Is there a mainstream product that can do this?

         

kaled

1:00 pm on Dec 7, 2008 (gmt 0)

WebmasterWorld Senior Member 10+ Year Member



I have not needed a content management until now and am looking for something suitable for a big project that would be updated several times each day.

I see no need for the site to be fully dynamic - that would just use up CPU-cycles and/or slow it down. I envisage a system of templates and online editing tools that allow changes to be made (and archives to be kept). When a change is made, this would create a new, static-html version of the page. (I believe this also offers the potential to compress pages using "deflate").

It seems to me that this approach should result in more or less the fastest/most efficient delivery of data possible. However, having looked, I can't find any products work this way. Perhaps there is a good reason for this (that involves caching?) or perhaps it is simply an approach that has been overlooked.

If necessary, I could write my own system using perl, but that would be a lot of effort that I would like to avoid.

Any and all suggestions will be much appreciated.

Kaled.

bill

3:14 pm on Dec 7, 2008 (gmt 0)

WebmasterWorld Senior Member 10+ Year Member Top Contributors Of The Month



A very good static CMS system can be found in MovableType. It's perl, so you could look through what they've done. MT can handle dynamic pages as well.

I've used it as a CMS from small sites up through industrial site size. You can break the site up into portions and statically publish what you need.

ergophobe

7:39 pm on Dec 7, 2008 (gmt 0)

WebmasterWorld Senior Member 10+ Year Member Top Contributors Of The Month



Other than Moveable Type, no recommendations. I have a vague memory that Typo3 might have this ability too, but that's a very vague memory, so quite possible wrong.

Mostly, I just wanted to make some general comments about yoru general queries.

I think the reason for most CMS not generating static pages on your average open source project is
- nobody felt like bothering (could explain more cases than I suspect)
- on a really active community-style site where content is being added and comments thrown in a lot, the desire to have "recent articles" sidebars and so on and so forth, it just wouldn't be possible to regenerate a static site fast enough. In that case, the overhead becomes tremendous and intelligent caching (cahcing pieces of pages, rather than pages) makes more sense.

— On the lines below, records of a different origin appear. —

/-- The unit writes sets. -/
def State.captActive (s : State) (x : Nat) : Bool :=
  decide (s.get (R.SAP_STATUS_STATE x) = csArmed) || decide (s.get (R.SAP_STATUS_STATE x) = csPost)

/-- The unit whose set the capture address belongs to: one that is writing, else the first (R426). -/
def State.captOwner (s : State) (a : Nat) : Option Nat :=
  let l := (List.range 8).filter (fun x =>
    decide (captBase + s.get (R.SAP_CFG_BUF_BASE x) * 65536 ≤ a)
      && decide (a < captBase + s.get (R.SAP_CFG_BUF_BASE x) * 65536 + s.setCap x * s.setBytes x))
  match l.find? s.captActive with
  | some x => some x
  | none => l.head?

/-- The `VALID` bits of the channels that the capture word at `w` held are cleared in its set's header
(R427). -/
def State.captInvalid (s : State) (w : Nat) : State :=
  match s.captOwner w with
  | none => s
  | some x =>
    let base := captBase + s.get (R.SAP_CFG_BUF_BASE x) * 65536
    let hdr := base + (w - base) / s.setBytes x * s.setBytes x
    if hdr = w ∨ 2 ≤ s.badBits hdr then s
    else
      let s := if s.badBits hdr = 1 then s.err (pgSap x) else s
      let first := (w - hdr) / 4
      let skip := 1 + s.get (R.SAP_CFG_STAMP x)
      let held := (List.range (s.get (R.SAP_CFG_NCH x))).filter (fun c =>
        decide (skip + c = first) || decide (skip + c = first + 1))
      s.captPut hdr [held.foldl clrBit (s.mem.word hdr)]

/-- A capture unit reads the 64-bit word at `w` of its buffer (R21, R427): a single-bit error counts on its page; a
double-bit error is recorded and the word takes the pattern of R427. -/
def State.captGrain (s : State) (x w : Nat) : State :=
  let n := s.badBits w
  if n = 0 then s
  else if n = 1 then s.err (pgSap x)
  else ((s.recordDouble (pgSap x) w).captInvalid w).captPut w [0xFFFFFFFF, 0xFFFFFFFF]

/-! ### Masks (R433, R434) -/

/-- First byte of the unit's mask area. -/
def maskArea (x : Nat) : Nat := 0x01130000 + x * 0x4000
/-- Word `j` of mask entry `e`. -/
def State.maskWord (s : State) (x e j : Nat) : Nat := s.mem.word (maskArea x + 0x10 + 16 * e + 4 * j)
/-- Number of mask entries. -/
def State.maskNum (s : State) (x : Nat) : Nat := bitsOf (s.mem.word (maskArea x)) 16 10

/-- The mask area is valid (R433). -/
def State.maskValid (s : State) (x : Nat) : Bool :=
  let a := maskArea x
  let h := s.mem.word a
  let n := s.maskNum x
  let zero (b e : Nat) : Bool := s.mem.all (fun c => !(decide (a + b ≤ c.1) && decide (c.1 < a + e)))
  (s.get R.BOOT_TBL_VALID_MASK).testBit x && decide (h % 65536 = 1) && decide (h / 2 ^ 26 = 0)
    && decide (1 ≤ n) && zero 4 0x10 && zero (0x10 + 16 * n) 0x4000
    && (List.range n).all (fun e =>
      decide (s.maskWord x e 1 < s.get (R.SAP_CFG_NCH x))
        && decide (sx 32 (s.maskWord x e 2) ≤ sx 32 (s.maskWord x e 3))
        && (decide (s.get (R.SAP_CFG_MASK_MODE x) ≠ 1) || decide (s.maskWord x e 0 = 0)))
    && (List.range (n - 1)).all (fun e =>
      decide (sx 32 (s.maskWord x e 0) ≤ sx 32 (s.maskWord x (e + 1) 0)))

/-- The bounds in force for a channel at offset `o`. -/
def State.maskBounds (s : State) (x c : Nat) (o : Int) : Option (Int × Int) :=
  (List.range (s.maskNum x)).foldl
    (fun best e =>
      if s.maskWord x e 1 % 8 = c ∧ sx 32 (s.maskWord x e 0) ≤ o then
        some (sx 32 (s.maskWord x e 2), sx 32 (s.maskWord x e 3))
      else best) none

/-- The channels of a stored set that violate: `kind` 1 is a minimum set, 2 a maximum set. -/
def State.violations (s : State) (x kind : Nat) (o : Int) (vals : List (Nat × Bool)) : List Nat :=
  (List.range vals.length).filter (fun c =>
    let (v, ok) := vals.getD c (0, false)
    ok && (match s.maskBounds x c o with
      | some (lo, hi) => (decide (kind ≠ 2) && decide (sx 32 v < lo)) || (decide (kind ≠ 1) && decide (hi < sx 32 v))
      | none => false))

/-! ### Triggers (R430 to R432) -/

/-- Index of the stored set that holds input set `j`. -/
def State.storedIdx (s : State) (x j : Nat) : Nat :=
  let r := s.get (R.SAP_RED_FACTOR x)
  if r = 1 then j else 2 * (j / max 1 r)

/-- The unit enters DONE. -/
def State.captDone (s : State) (x : Nat) : State :=
  (s.set (R.SAP_STATUS_STATE x) csDone).irq (pgSap x) 1

/-- The header bit `TRIG` of a stored set, and of its pair (R426). -/
def State.markTrig (s : State) (x i : Nat) : State :=
  let n := s.get (R.SAP_SET_COUNT_SETS x)
  let one (u : State) (k : Nat) : State :=
    if k < n then
      let a := u.setAddr x k
      let u := u.captGrain x a
      u.captPut a [setBit (u.mem.word a) 10]
    else u
  let s := one s i
  if s.get (R.SAP_RED_FACTOR x) = 1 then s else one s (i + 1)

/-- A REL violation stops the capture (R434). Which of several violating channels is named is open. -/
def State.captStopped (s : State) (x i : Nat) (cs : List Nat) : State :=
  let (v, s) := s.fresh
  let s := (s.set (R.SAP_VIOL_SET_INDEX x) i).set (R.SAP_TRIG_INFO_VIOL_CH x)
    (cs.getD (v % max 1 cs.length) 0)
  (s.set (R.SAP_STATUS_STATE x) csStopped).irqLog (pgSap x) 2 1

/-- Stored set `i` read back and tested under REL once it has become the trigger set or one after it (R434). A set
whose header is in error is invalid and is not tested (R427). -/
def State.retest (s : State) (x i : Nat) : State :=
  let a := s.setAddr x i
  let s := (List.range (s.setBytes x / 8)).foldl (fun (u : State) k => u.captGrain x (a + 8 * k)) s
  let h := s.mem.word a
  let o := 4 * (1 + s.get (R.SAP_CFG_STAMP x))
  let vals := (List.range (s.get (R.SAP_CFG_NCH x))).map (fun c => (s.mem.word (a + o + 4 * c), h.testBit c))
  let bad := s.violations x (if h.testBit 8 then 1 else if h.testBit 9 then 2 else 0)
    ((i : Int) - s.get (R.SAP_TRIG_SET_INDEX x)) vals
  if bad = [] ∨ bitsOf h 12 4 ≠ 0 ∨ s.get (R.SAP_STATUS_STATE x) ≠ csPost then s
  else
    let s := (s.captPut a [setBit h 11]).inc (R.SAP_CNT_VIOLATIONS x)
    s.captStopped x i bad

/-- A trigger accepted (R432): its stored set, time, fraction and cause. Units that follow this one are
offered it. -/
def State.captAccept (s : State) (x i t frac cause : Nat) : State :=
  let s := (s.set (R.SAP_TRIG_SET_INDEX x) i).set (R.SAP_TRIG_T_NS x) t
  let s := (s.set (R.SAP_TRIG_INFO_FRAC x) frac).set (R.SAP_TRIG_INFO_CAUSE x) cause
  let s := (s.set (R.SAP_STATUS_STATE x) csPost).irq (pgSap x) 0
  let s := s.setCapt x (fun d => { d with pend := [] })
  let s := s.markTrig x i
  let n := s.get (R.SAP_SET_COUNT_SETS x)
  let s :=
    if s.get (R.SAP_CFG_MASK_MODE x) = 2 ∧ i < n then
      let (ok, s) := s.engineRead (pgSap x) (maskArea x) 0x4000
      if ok then (List.range (n - i)).foldl (fun u k => u.retest x (i + k)) s else s
    else s
  s.offerTrigger 7 t (fun u y => decide (u.get (R.SAP_TRIG_CFG_XUNIT y) = x) && decide (y ≠ x))

/-- The waiting trigger that wins a set at time `t` (R435): the earliest; at equal times a hardware
trigger. -/
def pendWinner (l : List (Nat × Nat)) (t : Nat) : Option (Nat × Nat) :=
  (l.filter (fun p => decide (p.1 ≤ t))).foldl
    (fun best p => match best with
      | none => some p
      | some b => if p.1 < b.1 ∨ (p.1 = b.1 ∧ b.2 = 0 ∧ p.2 ≠ 0) then some p else some b) none

/-! ### Storing a set -/

/-- The unit has stored `POST` sets after the trigger set. -/
def State.postFull (s : State) (x : Nat) : Bool :=
  decide (s.get (R.SAP_STATUS_STATE x) = csPost)
    && decide (s.get (R.SAP_TRIG_SET_INDEX x) + (if s.get (R.SAP_RED_FACTOR x) = 1 then 1 else 2)
      + s.get (R.SAP_POST_SETS x) ≤ s.get (R.SAP_SET_COUNT_SETS x))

So most community-oriented CMS opt to apply varying degrees and types of caching, both at the server level and at the application layer. With really aggressive caching, you start to lose some of the advantages of a dynamic site and get closer to the situation where you're regenerating a static site. So there are a lot of gradations really.

In most cases, the big cost of a dynamic site is going to be the database interactions. Caching can dramatically reduce the number of queries, but usually still have a few.

Finally, you have a lot of options for compression, and a dynamic site doesn't eliminate any of these possibilities, but it is a bandwidth versus CPU cycles tradeoff. So you can still have Apache compress you're pages before sending them out, but you'll be eating CPU cycles.

AFAIK, compression always has to be done on the fly, whether static or dynamic, so the static/dynamic issue doesn't really come into play except in the sense that your dynamic site is eating CPU cycles and so is compression. But the browser needs to tell the server in the request headers whether or not it can accept compressed pages and then the server decides based on that whether to compress the page or not.

kaled

1:23 pm on Dec 8, 2008 (gmt 0)

WebmasterWorld Senior Member 10+ Year Member



Thanks for the feedback...

MovableType is probably somewhat larger than I require but might be a good decision long-term if the site becomes successful.

The reason I think static generation is sensible is that I envisage precisely the same pages being delivered each time until an edit is submitted (perhaps thousands of views per edit). If the server caching were fully integrated with the content management then I guess there would be no discernable difference in performance, but I've not read anything so far that suggests this happens.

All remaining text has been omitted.